記事はできるだけ、3~5個はストックするようにしてる。
今ストックしてる記事4つの文字数をカウントしてみました。
「Writer」の文字数カウント方法は、ツール⇒文字カウントで簡単に出ました。
だいたい2000~4000文字/1記事ぐらい。ちなみにこの記事は3679文字。

一般的な書評からすると、長文すぎるかもしれません。



2つ目、僕のサイトは書評じゃなかった。

嵐山氏の本を読んでわかったこと。書評って本を売るためなんですね。
「本を聴く日々」は読書メモです。目的が違うので書評とは言えない。

新聞の書評欄は好きでした。1年ほど前に新聞止めたので最近は読んでません。
この前読んだ本に書いてましたが、もう2人に1人は新聞を読んでません。
影響力は徐々に落ちてくるんだろうなぁ。

「ここのサイト」によると、
若年層の新聞購読率は惨憺たるものになってます。
10代……3.6% 
20代……9.2%
30代……25.3%
40代……34.6%
50代……51.0%
60代……58.7%

「ここのサイト」によると、
本は20代、30代がたくさん買ってると思われる。自分が本を買ってたのも20~30代だった。
新聞の書評欄は、ターゲット層にリーチできてない。

書評欄を読んでて思うのは、「こんな本があるんだ」ということだけです。
有用な情報が書かれてない。寸止め生ごろしです。買って読めということ。
もうちょっとサービスしてくれてもいいと思うけど。

最近は、多くの読書サイトが内容のまとめ紹介をしています。
その中には、1つの記事に1つ以上有用な情報が書かれてるサイトもある。
新聞書評読むんだったら、そういうサイトのほうがサービスがいい。

こんな本があるんだというのは、「ここのような」新刊情報サイトを見てたら十分かと。


一番いいのは、本屋に寄って読みたい本を探すことです。
視覚から入ってくる情報量が、圧倒的に違う。

忙しい人はなかなか本屋に行けないと思うけど、
読みたい本を自分で探し歩く時間は、とても楽しい時間です。



3つ目、ライターはまったく食えない。

「ここのサイト」によると、800文字100円だそうです。
仕事としてサイト運営してる人たちが、クラウドワークスやランサーなどに外注記事作成を頼むと、
800文字で100円。

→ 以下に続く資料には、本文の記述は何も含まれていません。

/-- Bring-up: the start-up test leaves a unit good where neither a fuse nor the test marks it, and goes on with SEC only;
training takes the largest set of channels that can be used, or leaves FW_LOAD failed and bring-up where it is with a
stack that fails; the memory test leaves memory at +0, but a tier that is kept, and the pier ready. At another stage each
changes nothing but what follows.
Where the manual leaves a point open, the model's choices are those of log entries 165, 166 and 169. -/
def Obligations.BringUpStages : Prop :=
  (∀ (s : State) (failed : List (Nat × Nat)), s.sys.boot = .testing → ∃ u,
    exec (.startUpTestDone failed) s = .next (s.booted u { s.sys with boot := if u.unitGood UK_ABUT 0 then .linked else .dead }) ∧
    Only [.sys, .fp, .net, .fw] s u ∧
    (∀ k i, i < unitCount k → u.unitGood k i = (s.unitGood k i && !s.fuses.bad.contains (k, i) &&
      !failed.any fun f => f.1 % 16 == k && f.2 == i && State.testedKind k))) ∧
  (∀ (s : State) (failed : List Nat) (dimms : Nat), s.sys.boot = .training → ∃ u,
    exec (.memoryTrainingDone failed dimms) s = .next (s.booted u (if u.stacksGood then { s.sys with boot := .memTest, dimms := State.dimmMask dimms } else s.sys)) ∧
    (∀ i < 12, u.unitGood UK_HBM i = (s.unitGood UK_HBM i && !failed.contains i)) ∧
    (u.stacksGood = true → u.ddrSet = State.dimmSet dimms (u.unitGood UK_DDR) ∧
      (∀ c ∈ u.ddrSet, u.ddrBytes ≤ u.ddrSet.length * State.dimmOf dimms c * GiB)) ∧
    (u.stacksGood = false → u.ddrSet = s.ddrSet ∧ u.ddrBytes = s.ddrBytes) ∧ (s.host.ring = none → u.mem = s.mem)) ∧
  (∀ s : State, s.sys.boot = .memTest → s.gate.rows = [] → s.sys.earlyComputeReset = false →
    let keep (k : Nat) : Bool := isDdr k && (s.sys.keepDdr && s.sys.retained)
    exec (.memoryTestDone []) s = .next (s.booted { s with mem := s.mem.filter (fun c => keep c.1), ecc := s.ecc.filter (fun c => keep c.1), sys := { s.sys with boot := .ready } }
      { s.sys with boot := .ready }))

/-- A compute reset loses core and cluster memory, arrays, kernels and layer results and keeps the rest of memory, fuses,
firmware and the plan; before the pier is ready it only raises the report's generation. The rise ends it, restores the
job's sync objects, and takes the pier's own notice back; a pier that has not come back in time is no longer under
notice.
Where the manual leaves a point open, the model's choices are those of log entry 167. -/
def Obligations.ComputeResetKeepsHbm : Prop :=
  (∀ s : State, s.sys.boot = .ready → ∃ u,
    exec .computeResetNFall s = .next (s.booted u { s.sys with computeResetN := false, computeReset := true }) ∧
    (∀ c ∈ u.mem, c.1 < CLUSTER_BASE ∨ DESC_BASE ≤ c.1) ∧ (∀ c ∈ u.ecc, c.1 < CLUSTER_BASE ∨ DESC_BASE ≤ c.1) ∧
    u.arrays = [] ∧ u.kernels = [] ∧ u.layers = [] ∧ u.plan = s.plan ∧ u.fw = s.fw ∧ u.fuses = s.fuses ∧ u.falsework = s.falsework ∧
    (s.sys.computeReset = false → s.pierId ∈ u.job.notices) ∧
    (s.job.running = false → u.mem = s.mem.filter (fun c => !(CLUSTER_BASE ≤ c.1 && c.1 < DESC_BASE)))) ∧
  (∀ s : State, s.on = true → s.sys.boot ≠ .ready →
    exec .computeResetNFall s = .next (s.booted { s with
      sys := { s.sys with computeResetN := false, earlyComputeReset := true }, fp := { s.fp with gen := (s.fp.gen + 1) % 65536 } }
      { s.sys with computeResetN := false, earlyComputeReset := true })) ∧
  (∀ s : State, s.on = false → exec .computeResetNFall s = .next { s with sys := { s.sys with computeResetN := false } } ∧
    ∀ failed, exec (.computeResetNRise failed) s = .next { s with sys := { s.sys with computeResetN := true } }) ∧
  (∀ s : State, s.sys.boot = .ready → s.sys.computeReset = true → s.host.ring = none → s.falsework.reshard = none → (∀ r, (s.stream r).phase ≠ .gate) →
    (∀ id ∈ s.plan.syncs, id < 65536) → ∃ u,
    exec (.computeResetNRise []) s = .next (s.booted u { s.sys with computeResetN := true, computeReset := false }) ∧ s.pierId ∉ u.job.notices ∧
    (∀ id ∈ s.plan.syncs, u.syncCount id = hold32 (s.syncInit id +
      (if s.syncMode id = 2 ∧ id / 0x8000 = s.job.decided % 2 then aget s.plan.updateSums id 0 else 0)))) ∧
  (∀ (s : State) (p : Nat), s.on = true → ∃ u, exec (.rejoinTimeout p) s = .next (s.after u) ∧ p ∉ u.job.notices ∧ (p ∉ s.job.notices → u = s))
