-- ==== Sys2Proof/Laws/PerInstr.lean ====
section
/-! SUPPORT. Of every command: the queue is not among the parts it can change, and the clock only where it is of pins and sensors. -/

set_option Elab.async false

namespace Sys2Proof.Laws.QueueAndClock

/-- The command itself does not change the queue, nor the clock unless it is of pins and sensors. -/
def Statement (i : Instr) : Prop := Machine.Part.queue ∉ i.writes ∧ (Machine.Part.clock ∈ i.writes → i.ofPins = true)
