/-! ### setStream -/

@[simp] theorem setStream_sys (s : State) (r : SRef) (t : StreamSt) : (s.setStream r t).sys = s.sys := rfl
@[simp] theorem setStream_fuses (s : State) (r : SRef) (t : StreamSt) : (s.setStream r t).fuses = s.fuses := rfl
@[simp] theorem setStream_mem (s : State) (r : SRef) (t : StreamSt) : (s.setStream r t).mem = s.mem := rfl
@[simp] theorem setStream_ecc (s : State) (r : SRef) (t : StreamSt) : (s.setStream r t).ecc = s.ecc := rfl
@[simp] theorem setStream_localGib (s : State) (r : SRef) (t : StreamSt) : (s.setStream r t).localGib = s.localGib := rfl
@[simp] theorem setStream_ddrBytes (s : State) (r : SRef) (t : StreamSt) : (s.setStream r t).ddrBytes = s.ddrBytes := rfl
@[simp] theorem setStream_ddrSet (s : State) (r : SRef) (t : StreamSt) : (s.setStream r t).ddrSet = s.ddrSet := rfl
@[simp] theorem setStream_fp (s : State) (r : SRef) (t : StreamSt) : (s.setStream r t).fp = s.fp := rfl
@[simp] theorem setStream_plan (s : State) (r : SRef) (t : StreamSt) : (s.setStream r t).plan = s.plan := rfl
@[simp] theorem setStream_job (s : State) (r : SRef) (t : StreamSt) : (s.setStream r t).job = s.job := rfl
@[simp] theorem setStream_gate (s : State) (r : SRef) (t : StreamSt) : (s.setStream r t).gate = s.gate := rfl
@[simp] theorem setStream_falsework (s : State) (r : SRef) (t : StreamSt) : (s.setStream r t).falsework = s.falsework := rfl
@[simp] theorem setStream_streams (s : State) (r : SRef) (t : StreamSt) : (s.setStream r t).streams = aset s.streams r (if t.phase = (s.stream r).phase then t else { t with since := s.aclk }) := rfl
@[simp] theorem setStream_arrays (s : State) (r : SRef) (t : StreamSt) : (s.setStream r t).arrays = s.arrays := rfl
@[simp] theorem setStream_trestle (s : State) (r : SRef) (t : StreamSt) : (s.setStream r t).trestle = s.trestle := rfl
@[simp] theorem setStream_layers (s : State) (r : SRef) (t : StreamSt) : (s.setStream r t).layers = s.layers := rfl
@[simp] theorem setStream_ctr (s : State) (r : SRef) (t : StreamSt) : (s.setStream r t).ctr = s.ctr := rfl
@[simp] theorem setStream_pages (s : State) (r : SRef) (t : StreamSt) : (s.setStream r t).pages = s.pages := rfl
@[simp] theorem setStream_kernels (s : State) (r : SRef) (t : StreamSt) : (s.setStream r t).kernels = s.kernels := rfl
@[simp] theorem setStream_routes (s : State) (r : SRef) (t : StreamSt) : (s.setStream r t).routes = s.routes := rfl
@[simp] theorem setStream_net (s : State) (r : SRef) (t : StreamSt) : (s.setStream r t).net = s.net := rfl
@[simp] theorem setStream_coll (s : State) (r : SRef) (t : StreamSt) : (s.setStream r t).coll = s.coll := rfl
@[simp] theorem setStream_host (s : State) (r : SRef) (t : StreamSt) : (s.setStream r t).host = s.host := rfl
@[simp] theorem setStream_fw (s : State) (r : SRef) (t : StreamSt) : (s.setStream r t).fw = s.fw := rfl
@[simp] theorem setStream_trace (s : State) (r : SRef) (t : StreamSt) : (s.setStream r t).trace = s.trace := rfl
@[simp] theorem setStream_age (s : State) (r : SRef) (t : StreamSt) : (s.setStream r t).age = s.age := rfl
@[simp] theorem setStream_clamps (s : State) (r : SRef) (t : StreamSt) : (s.setStream r t).clamps = s.clamps := rfl
@[simp] theorem setStream_debugMode (s : State) (r : SRef) (t : StreamSt) : (s.setStream r t).debugMode = s.debugMode := rfl
@[simp] theorem setStream_pierId (s : State) (r : SRef) (t : StreamSt) : (s.setStream r t).pierId = s.pierId := rfl
@[simp] theorem setStream_aclk (s : State) (r : SRef) (t : StreamSt) : (s.setStream r t).aclk = s.aclk := rfl
@[simp] theorem setStream_freeCtr (s : State) (r : SRef) (t : StreamSt) : (s.setStream r t).freeCtr = s.freeCtr := rfl
@[simp] theorem setStream_pending (s : State) (r : SRef) (t : StreamSt) : (s.setStream r t).pending = s.pending := rfl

在宅ライターさん(おもに主婦)がいて、記事を納品してくれるそうです。
クラウドソーシング会社っていうのは、派遣屋みたいに中抜き商売なんでしょうね。

作家が食えないという以前に、テキストに価値がなくなったのでしょう。
音楽や動画もそうですが、タダで面白いものがネットにゴロゴロ転がってる。

ふと自分のブログ文字数でカウントすると、1記事300円として、1か月2400円の文字数です。
う~ん、在宅ライター搾取されすぎ。ああ野麦峠・・・

どうせ書くなら自分でブログやったほうが、数倍リターンがあります。

アドセンスとアマゾンの合わせ技で、ソネブロだったら1日1000人の訪問者を集めると、
CTR1%のサイトなら、1か月で諭吉さん前後にはなります。
2000人なら諭吉2人、500人なら一葉1人。基本的に比例します。

CTR(クリック率)は、広告配置とテーマに左右されます。
広告配置は僕と同じにすれば大丈夫でしょう。
(ソネブロだったらこの配置がベストか。配置のトレンドはよく変わるので研究が必要)
テーマは、ITリテラシーの高い人が集まるものは、CTRが低くなると言われます。
これはテーマを変えたことがないので、僕には違いがわかりません。


在宅ライターするなら、自分でブログやったほうがいいと思う。
人が集まってきて、自分が興味を持てるテーマを探すこと、
そのマッチングが一番難しいとは思いますが。




あなたを愛してるという本なら書ける♪
それを読んだら世界中の人が発見するだろう♪
友達を恋人に変える方法を♪


そんな本読んでみたいですね^^
I Could Write a Book♪ マイルスデイビスのリラクシンで最初に聴きましたが、トニーベネットで。